Pair Corralation between ProShares Ultra and IQ Hedge

Considering the 90-day investment horizon ProShares Ultra Consumer is expected to generate 7.24 times more return on investment than IQ Hedge. However, ProShares Ultra is 7.24 times more volatile than IQ Hedge Multi Strategy. It trades about 0.07 of its potential returns per unit of risk. IQ Hedge Multi Strategy is currently generating about 0.12 per unit of risk. If you would invest  3,033  in ProShares Ultra Consumer on August 31, 2024 and sell it today you would earn a total of  1,979  from holding ProShares Ultra Consumer or generate 65.25% return on investment over 90 days.
Time Period3 Months [change]
DirectionMoves Together 
StrengthStrong
Accuracy99.73%
ValuesDaily Returns

ProShares Ultra Consumer  vs.  IQ Hedge Multi Strategy

 Performance 
       Timeline  
ProShares Ultra Consumer 

Risk-Adjusted Performance

20 of 100

 
Weak
 
Strong
Solid
Compared to the overall equity markets, risk-adjusted returns on investments in ProShares Ultra Consumer are ranked lower than 20 (%) of all global equities and portfolios over the last 90 days. In spite of rather fragile fundamental indicators, ProShares Ultra exhibited solid returns over the last few months and may actually be approaching a breakup point.
IQ Hedge Multi 

Risk-Adjusted Performance

17 of 100

 
Weak
 
Strong
Solid
Compared to the overall equity markets, risk-adjusted returns on investments in IQ Hedge Multi Strategy are ranked lower than 17 (%) of all global equities and portfolios over the last 90 days. Despite fairly strong basic indicators, IQ Hedge is not utilizing all of its potentials. The latest stock price confusion, may contribute to short-horizon losses for the traders.
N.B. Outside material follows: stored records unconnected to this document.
/-- A program cannot observe that a fault happened (R250): what an instruction does to everything but the diagnostic state
does not depend on FSTAT or the counters. -/
def Obligations.DiagnosticsAreInvisible : Prop :=
  ∀ (i : Instr) (s t t' : State) (f : BitVec 4) (a b c : BitVec 32), Machine.exec i s = .next t →
    Machine.exec i { s with fstat := f, unkCnt := a, sovfCnt := b, sunfCnt := c } = .next t' →
    t' = { t with fstat := t'.fstat, unkCnt := t'.unkCnt, sovfCnt := t'.sovfCnt, sunfCnt := t'.sunfCnt }
end

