/-- Settles O41: the fetched instruction is the one the word decodes to, and no other answer has code 0. -/
theorem stepResultReportsToneAndDisplay : Obligations.StepResultReportsToneAndDisplay := by
  refine ⟨fun i s => ?_, fun rnd s hl => ?_⟩
  · obtain ⟨t, ht, ha⟩ := exec_answers i s
    obtain ⟨c, d, hr, hd⟩ := ha.reply
    exact ⟨t, c, d, ht, hr, hd⟩
  · obtain ⟨t, ht, ⟨-, rfl⟩ | ⟨-, ha⟩⟩ := perform_step_answers rnd hl
    · exact ⟨_, .halted, false, ht, rfl, by simp⟩
    · refine ⟨t, ?_⟩
      cases ha with
      | fault f =>
        obtain ⟨g, hg⟩ := takeFault_reply { s with rnd := rnd } f
        exact ⟨_, _, ht, hg, by simp⟩
      | @instr i _ hp hdec ha =>
        obtain ⟨c, d, hr, hd⟩ := ha.reply
        refine ⟨c, d, ht, hr, ?_⟩
        have hdec' : decodeWord (wordOfBytes (s.mem.read s.pc.toNat) (s.mem.read (s.pc.toNat + 1))) = .instr i := hdec
        simpa [hdec', and_comm] using hd

end Sys2Proof
end

section
/-! PROOFS. The events of the host one by one: `Step`, `Tick`, and the machine that is not loaded or halted
(spec/00_scope.md R7, spec/40_step_and_dispatch.md R120 to R127, spec/45_keys_timers.md R240). -/

namespace Sys2Proof

open Machine

/-- Settles O7: the event is taken off the list, and the fetched bytes are dispatched to the instruction. -/
theorem stepRunsDecodedInstruction : Obligations.StepRunsDecodedInstruction := fun _ _ hl hh hp hd =>
  ⟨fun _ _ hs => (step_pending_step hl hh hs).trans (runInstruction_instr hp hd),
    fun hs => (step_no_event hl hh hs).trans (runInstruction_instr hp hd)⟩

/-- Settles O9: the unknown word takes its fault, in the form that PC and STRICT select. -/
theorem unknownWordIsRejected : Obligations.UnknownWordIsRejected := by
  intro s why rnd es hl hh hp hs hd
  have hstep : step s = .next (({ s with rnd := rnd, host := es } : State).takeFault .unknownOpcode) :=
    (step_pending_step hl hh hs).trans (runInstruction_unknown hp hd)
  rw [hstep]
  exact ⟨fun hp' hst => congrArg _ (takeFault_lenient (by decide) hp' hst),
    fun hp' hst => congrArg _ (takeFault_strict (by decide) hp' hst),
    fun hp' => congrArg _ (takeFault_at_end (Nat.lt_of_lt_of_eq (by decide) hp'.symm))⟩

/-- Settles O10: the empty list stands for a `Step`, which is refused as every event but a `Load` is. -/
theorem notLoadedRefusesAllButLoad : Obligations.NotLoadedRefusesAllButLoad := by
  intro s hl
  refine ⟨fun e es hs he => ?_, fun hs => ?_, fun rom font strict es hs => ⟨_, step_pending_load hs⟩,
    snapshot_of_not_loaded hl, tonePort_of_not_loaded hl, diagnostics_of_not_loaded hl⟩
  · rw [step, nextEvent_cons hs]
    exact perform_of_not_loaded hl he
  · rw [step, nextEvent_nil hs]
    exact perform_of_not_loaded hl (by simp)
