-- ==== Sys2Proof/Machine/Inbound.lean ====
section
/-! DEFINITION. The commands of the inbound reader (spec 44_inbound_reader.md): DRAIN and TAKE. -/

namespace Sys2Proof.Machine

/-- `DRAIN` (R191): DR0 clears `DRAINCNT` at acceptance. -/
def execDrain (s : State) : Result := runCommand (encode .drain) [.dr1] { s with drainCnt := 0 }

/-- `TAKE` (R197). -/
def execTake (s : State) : Result := runCommand (encode .take) [.take] s

end Sys2Proof.Machine
end

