-- ==== Sys2Proof/Laws/Run.lean ====
section
/-! SUPPORT. How a command runs, packaged once: a run is a sequence of micro-steps, and what every micro-step and every
event keeps, a run keeps. -/

namespace Sys2Proof.Machine

/-- One turn of a run that neither has ended nor waits nor is looked at is one micro-step. -/
theorem runFor_turn {k : Nat} {s t : State} (hrun : s.run = .busy) (hleft : leftToEnv s = false)
    (hlook : hostLooks s = false) (hstep : microStep s = .next t) : runFor (k + 1) s = runFor k t := by
  simp [runFor, hrun, hleft, hlook, hstep]

/-- A run whose command has ended answers its state. -/
theorem runFor_ended {k : Nat} {s : State} (h : s.run ≠ .busy) : runFor k s = .next s := by
  cases k <;> simp [runFor, h]

/-- A run that only the environment could bring on answers its state. -/
theorem runFor_left {k : Nat} {s : State} (h : leftToEnv s = true) : runFor k s = .next s := by
  cases k <;> simp [runFor, h]

/-- With nothing to come, the environment does nothing. -/
theorem letEnvAct_nil {s : State} (h : s.env = []) : letEnvAct s = .next s := by simp [letEnvAct, h]

/-- With nothing to come, nobody looks. -/
theorem hostLooks_nil {s : State} (h : s.env = []) : hostLooks s = false := by simp [hostLooks, h]

/-- With nothing to come, a micro-step is the engine's turn. -/
theorem microStep_nil {s : State} (h : s.env = []) : microStep s = engineTurn s := by
  simp [microStep, letEnvAct_nil h]

/-- The engine's turn at a label. -/
theorem engineTurn_at {s : State} {l : Label} {rest : List Label} (hrun : s.run = .busy) (hseq : s.seq = l :: rest) :
    engineTurn s = micro l { s with seq := rest } := by
  simp [engineTurn, hrun, hseq]

/-- A property that every event due and every micro-step keeps, a run keeps. -/
theorem runFor_keeps {P : State → Prop} (henv : ∀ s t, P s → letEnvAct s = .next t → P t)
    (heng : ∀ s t, P s → engineTurn s = .next t → P t) (k : Nat) (s t : State) (hs : P s)
    (h : runFor k s = .next t) : P t := by
  induction k generalizing s with
  | zero => simp only [runFor, Host.Outcome.next.injEq] at h; exact h ▸ hs
  | succ k ih =>
    unfold runFor at h
    split at h
    · simp only [Host.Outcome.next.injEq] at h; exact h ▸ hs
    · split at h
      · exact henv s t hs h
      · obtain ⟨u, hu, hrest⟩ := andThen_eq_next.1 h
        obtain ⟨v, hv, hvu⟩ := andThen_eq_next.1 hu
        exact ih u (heng v u (henv s v hs hv) hvu) hrest

/-- A property that acceptance, every event due and every micro-step keep, a command keeps. -/
theorem runCommand_keeps {P : State → Prop} (henv : ∀ s t, P s → letEnvAct s = .next t → P t)
    (heng : ∀ s t, P s → engineTurn s = .next t → P t) {w : CmdWord} {ls : List Label} {s t : State}
    (hs : s.run = .ready → P (accept w ls s)) (h : runCommand w ls s = .next t) : P t := by
  unfold runCommand at h
  split at h
  · next hr => exact runFor_keeps henv heng _ _ _ (hs hr) h
  · cases h

/-- No run faults from a state with a property under which no micro-step faults. -/
theorem runFor_no_fault {P : State → Prop} (henv : ∀ s t, P s → letEnvAct s = .next t → P t)
    (heng : ∀ s t, P s → engineTurn s = .next t → P t) (hef : ∀ s f, P s → letEnvAct s ≠ .fault f)
    (hgf : ∀ s f, P s → engineTurn s ≠ .fault f) (k : Nat) (s : State) (f : Fault) (hs : P s) :
    runFor k s ≠ .fault f := by
  induction k generalizing s with
  | zero => simp [runFor]
  | succ k ih =>
    unfold runFor
    split
    · simp
    · split
      · exact hef s f hs
      · intro h
        rcases andThen_eq_fault.1 h with h | ⟨u, hu, h⟩
        · rcases andThen_eq_fault.1 h with h | ⟨v, hv, h⟩
          · exact hef s f hs h
          · exact hgf v f (henv s v hs hv) h
        · obtain ⟨v, hv, hvu⟩ := andThen_eq_next.1 hu
          exact ih u (heng v u (henv s v hs hv) hvu) h

/-- What every event keeps, the events due keep. -/
theorem letEnvAct_keeps {P : State → Prop} (hev : ∀ e s t, P s → applyEvent e s = .next t → P t)
    (hpop : ∀ s env, P s → P { s with env := env }) (s t : State) (hs : P s) (h : letEnvAct s = .next t) : P t := by
  have key : ∀ (es : List Event) (s : State), P s → applyEvents es s = .next t → P t := by
    intro es
    induction es with
    | nil => intro s hs h; simp only [applyEvents, Host.Outcome.next.injEq] at h; exact h ▸ hs
    | cons e es ih =>
      intro s hs h
      obtain ⟨u, hu, hrest⟩ := andThen_eq_next.1 h
      exact ih u (hev e s u hs hu) hrest
  unfold letEnvAct at h
  split at h
  · simp only [Host.Outcome.next.injEq] at h; exact h ▸ hs
  · exact key _ _ (hpop s _ hs) h

/-- No event faults. -/
theorem applyEvent_no_fault (e : Event) (s : State) (f : Fault) : applyEvent e s ≠ .fault f := by
  cases e <;> simp only [applyEvent, supplyNow, ne_eq, reduceCtorEq, not_false_eq_true]
  split <;> simp

/-- The events due never fault. -/
theorem letEnvAct_no_fault (s : State) (f : Fault) : letEnvAct s ≠ .fault f := by
  have key : ∀ (es : List Event) (s : State), applyEvents es s ≠ .fault f := by
    intro es
    induction es with
    | nil => simp [applyEvents]
    | cons e es ih =>
      intro s h
      rcases andThen_eq_fault.1 h with h | ⟨u, _, h⟩
      · exact applyEvent_no_fault e s f h
      · exact ih u h
  unfold letEnvAct
  split
  · simp
  · exact key _ _

end Sys2Proof.Machine
end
ProShares Ultra and IQ Hedge Volatility Contrast

   Predicted Return Density   
       Returns  

Pair Trading with ProShares Ultra and IQ Hedge

The main advantage of trading using opposite ProShares Ultra and IQ Hedge positions is that it hedges away some unsystematic risk. Because of two separate transactions, even if ProShares Ultra position performs unexpectedly, IQ Hedge can make up some of the losses. Pair trading also minimizes risk from directional movements in the market. For example, if an entire industry or sector drops because of unexpected headlines, the short position in IQ Hedge will offset losses from the drop in IQ Hedge's long position.
The idea behind ProShares Ultra Consumer and IQ Hedge Multi Strategy pairs trading is to make the combined position market-neutral, meaning the overall market's direction will not affect its win or loss (or potential downside or upside). This can be achieved by designing a pairs trade with two highly correlated stocks or equities that operate in a similar space or sector, making it possible to obtain profits through simple and relatively low-risk investment.
Check out your portfolio center.
Note that this page's information should be used as a complementary analysis to find the right mix of equity instruments to add to your existing portfolios or create a brand new portfolio. You can also try the Price Transformation module to use Price Transformation models to analyze the depth of different equity instruments across global markets.